Moreover, the vast majority of participants in this study were not clinically depressed; therefore, the assessment of depression was actually an indicator of a negative or depressed mood. Mixed findings in the literature on depression and sexual risk may be due to differences in how depression is conceptualized, operationalized, and assessed. In addition, the association between depressed mood and self-efficacy in this study and in others (e.g., Barta et al. 2007) may lead to conflicting findings depending on whether self-efficacy is included in the model tested.

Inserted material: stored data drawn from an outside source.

-- ==== Sys2Proof/Machine/Core.lean ====
section
/-! DEFINITION. The machine behind the host's interface. -/

def Sys2Proof.core : Host.Core :=
  { State := Sys2Proof.Machine.State, Fault := Sys2Proof.Machine.Fault,
    Refusal := Sys2Proof.Machine.Refusal, step := Sys2Proof.Machine.step,
    reset := Sys2Proof.Machine.State.reset }
end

Another issue addressed in this study concerned appropriate predictors for aggregated and specific measures of behavior. In a classic article, Ajzen and Fishbein (1977) argued that behavior is best explained when there is a corresponding level of specificity in the predictors and the outcomes. According to this argument, one would anticipate that the enduring traits or personal characteristics emphasized in traditional psychological models of risk would be predictive of general or aggregated patterns of behavior, but less useful relative to behavior in distinct circumstances. For behavior on particular occasions, one would need to assess characteristics that were specific to the occasion. We found some support for these ideas. The personal characteristics income, age, acculturation into the U.S., and self-efficacy were influential in the model predicting the number of times a person had UAI over the previous three months. However, in the model addressing the most recent sexual encounter, the demographic and cultural variables no longer made an important contribution. Although there was still a strong association between the psychological variable of self-efficacy and sexual risk behavior in the most recent encounter, the multi-level analysis also showed that the relationship could be influenced by a feature of the situation (sexual desire).

The sample for this study consisted of Latino immigrant MSM from Brazil, Colombia, and the Dominican Republic, currently living in the New York metropolitan area. Although there were some differences in demographic characteristics of the three national origin groups, we failed to find main effects or cross-level interactions associating country-of-birth with sexual risk behavior. Although this argument may be correct concerning some behaviors, it is possible that the influence of gay culture encountered in the U.S. is more important to sexual risk behavior. Findings suggest that interventions to reduce sexual risk among Latino MSM could be applicable across subgroups of Latinos.

A limitation of this study was the use of a non-representative sample. As with other studies on hidden populations, many Latino immigrant MSM would be motivated to remain unidentified due to their sexual orientation, HIV status, or immigration status. Thus, traditional methods of deriving a representative sample are extremely difficult.

Other limitations were related to data collection on multiple sexual encounters. Participants in this study were surveyed once and reported on their two most recent sexual encounters, as well as other encounters that they had experienced. Encounters that occurred in the past may not be remembered accurately. In addition, a limited number of encounters were reported by each person, thus necessitating the use of fairly simple models in the multi-level analysis. Future research could follow individuals longitudinally and collect data on events as they happened. Such an approach would address limitations associated with memory, the sampling of encounters, and the small number of encounters reported in this study.

Despite these limitations, this study furthers thinking about conceptual approaches to sexual risk-taking. Moreover, it provides important information for the design of future interventions by identifying contextual factors that influence risk behavior and by deepening understanding of how such factors interact with personal characteristics. This study also contributes to knowledge about specific groups of Latino MSM in the U.S. who have received scant research attention despite their growing numbers: those from Brazil, Colombia, and the Dominican Republic.